## THE PROBLEM
Please repeat exactly the lines below from the one containing "(.copy x y) .done)" down to the one containing "def execAdd (x", both included, and nothing else.
[Start of Attachment]
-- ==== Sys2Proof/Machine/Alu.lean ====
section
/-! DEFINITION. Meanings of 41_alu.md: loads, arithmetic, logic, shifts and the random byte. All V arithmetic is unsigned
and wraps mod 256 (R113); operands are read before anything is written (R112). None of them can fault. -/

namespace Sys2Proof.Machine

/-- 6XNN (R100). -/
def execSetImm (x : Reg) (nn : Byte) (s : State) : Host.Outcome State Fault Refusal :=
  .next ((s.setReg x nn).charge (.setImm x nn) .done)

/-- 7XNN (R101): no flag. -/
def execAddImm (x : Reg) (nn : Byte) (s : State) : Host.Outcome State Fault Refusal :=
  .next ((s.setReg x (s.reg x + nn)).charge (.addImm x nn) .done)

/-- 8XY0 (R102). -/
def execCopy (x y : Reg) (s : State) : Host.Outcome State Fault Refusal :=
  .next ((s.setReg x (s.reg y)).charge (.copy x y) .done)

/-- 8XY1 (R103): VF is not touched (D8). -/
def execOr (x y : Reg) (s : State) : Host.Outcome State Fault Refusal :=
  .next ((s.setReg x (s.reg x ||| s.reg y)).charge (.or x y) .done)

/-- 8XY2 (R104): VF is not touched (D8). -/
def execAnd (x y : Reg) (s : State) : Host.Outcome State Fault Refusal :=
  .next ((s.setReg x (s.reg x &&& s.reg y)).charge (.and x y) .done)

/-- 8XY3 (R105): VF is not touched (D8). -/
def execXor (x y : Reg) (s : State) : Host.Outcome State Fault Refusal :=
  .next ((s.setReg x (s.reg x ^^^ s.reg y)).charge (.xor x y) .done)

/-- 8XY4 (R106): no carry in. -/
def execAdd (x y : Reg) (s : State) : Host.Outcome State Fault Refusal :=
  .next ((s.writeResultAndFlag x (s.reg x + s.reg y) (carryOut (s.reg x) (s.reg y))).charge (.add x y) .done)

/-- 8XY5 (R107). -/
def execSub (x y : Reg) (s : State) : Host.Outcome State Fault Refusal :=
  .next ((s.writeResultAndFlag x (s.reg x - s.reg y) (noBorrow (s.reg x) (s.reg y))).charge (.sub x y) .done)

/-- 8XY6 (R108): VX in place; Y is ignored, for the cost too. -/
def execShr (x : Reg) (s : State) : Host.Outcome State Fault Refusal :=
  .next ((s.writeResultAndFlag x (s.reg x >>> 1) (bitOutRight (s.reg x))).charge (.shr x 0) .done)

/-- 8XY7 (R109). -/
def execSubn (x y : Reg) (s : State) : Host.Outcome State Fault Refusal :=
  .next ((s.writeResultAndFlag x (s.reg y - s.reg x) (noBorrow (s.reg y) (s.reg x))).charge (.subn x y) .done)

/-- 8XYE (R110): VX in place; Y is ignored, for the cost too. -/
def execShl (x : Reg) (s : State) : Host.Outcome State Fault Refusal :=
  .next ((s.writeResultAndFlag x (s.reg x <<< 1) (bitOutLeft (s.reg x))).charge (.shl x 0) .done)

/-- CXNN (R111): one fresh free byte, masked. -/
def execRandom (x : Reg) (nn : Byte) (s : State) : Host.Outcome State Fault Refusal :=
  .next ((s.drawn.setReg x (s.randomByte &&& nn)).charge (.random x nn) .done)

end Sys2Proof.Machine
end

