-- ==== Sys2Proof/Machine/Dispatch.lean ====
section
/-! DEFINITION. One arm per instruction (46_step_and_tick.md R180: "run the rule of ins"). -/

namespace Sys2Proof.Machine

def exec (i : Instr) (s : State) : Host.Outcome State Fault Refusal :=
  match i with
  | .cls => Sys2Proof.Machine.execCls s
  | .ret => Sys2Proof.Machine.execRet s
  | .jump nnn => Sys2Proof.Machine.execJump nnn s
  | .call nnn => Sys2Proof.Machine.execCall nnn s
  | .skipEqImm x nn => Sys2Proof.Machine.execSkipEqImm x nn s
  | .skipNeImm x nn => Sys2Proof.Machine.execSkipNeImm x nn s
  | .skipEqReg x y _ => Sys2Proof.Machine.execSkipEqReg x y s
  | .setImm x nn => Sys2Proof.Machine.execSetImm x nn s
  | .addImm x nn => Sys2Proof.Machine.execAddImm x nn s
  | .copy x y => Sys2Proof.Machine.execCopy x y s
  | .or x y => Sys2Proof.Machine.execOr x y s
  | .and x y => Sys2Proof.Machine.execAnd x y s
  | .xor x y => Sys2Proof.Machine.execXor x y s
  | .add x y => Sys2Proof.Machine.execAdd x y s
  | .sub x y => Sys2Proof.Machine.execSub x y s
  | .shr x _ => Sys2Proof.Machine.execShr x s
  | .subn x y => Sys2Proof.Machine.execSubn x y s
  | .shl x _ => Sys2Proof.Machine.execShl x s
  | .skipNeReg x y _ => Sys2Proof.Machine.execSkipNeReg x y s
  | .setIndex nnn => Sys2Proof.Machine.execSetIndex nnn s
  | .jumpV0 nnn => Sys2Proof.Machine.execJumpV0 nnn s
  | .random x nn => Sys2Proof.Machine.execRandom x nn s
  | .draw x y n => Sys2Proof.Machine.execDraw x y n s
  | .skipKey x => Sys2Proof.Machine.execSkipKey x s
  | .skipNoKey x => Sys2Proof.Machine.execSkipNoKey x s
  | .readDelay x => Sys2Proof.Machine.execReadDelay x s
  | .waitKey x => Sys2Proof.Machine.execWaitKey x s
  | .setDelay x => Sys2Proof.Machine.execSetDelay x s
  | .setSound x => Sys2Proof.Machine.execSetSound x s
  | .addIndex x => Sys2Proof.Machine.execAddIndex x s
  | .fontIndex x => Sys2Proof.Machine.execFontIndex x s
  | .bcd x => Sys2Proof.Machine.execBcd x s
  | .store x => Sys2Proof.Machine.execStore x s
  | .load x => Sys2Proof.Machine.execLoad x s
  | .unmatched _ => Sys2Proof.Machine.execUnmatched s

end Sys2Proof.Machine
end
[End of Attachment]
## RESULT BELOW
  .next ((s.setReg x (s.reg y)).charge (.copy x y) .done)

/-- 8XY1 (R103): VF is not touched (D8). -/
def execOr (x y : Reg) (s : State) : Host.Outcome State Fault Refusal :=
  .next ((s.setReg x (s.reg x ||| s.reg y)).charge (.or x y) .done)

/-- 8XY2 (R104): VF is not touched (D8). -/
def execAnd (x y : Reg) (s : State) : Host.Outcome State Fault Refusal :=
  .next ((s.setReg x (s.reg x &&& s.reg y)).charge (.and x y) .done)

/-- 8XY3 (R105): VF is not touched (D8). -/
def execXor (x y : Reg) (s : State) : Host.Outcome State Fault Refusal :=
  .next ((s.setReg x (s.reg x ^^^ s.reg y)).charge (.xor x y) .done)

/-- 8XY4 (R106): no carry in. -/
def execAdd (x y : Reg) (s : State) : Host.Outcome State Fault Refusal :=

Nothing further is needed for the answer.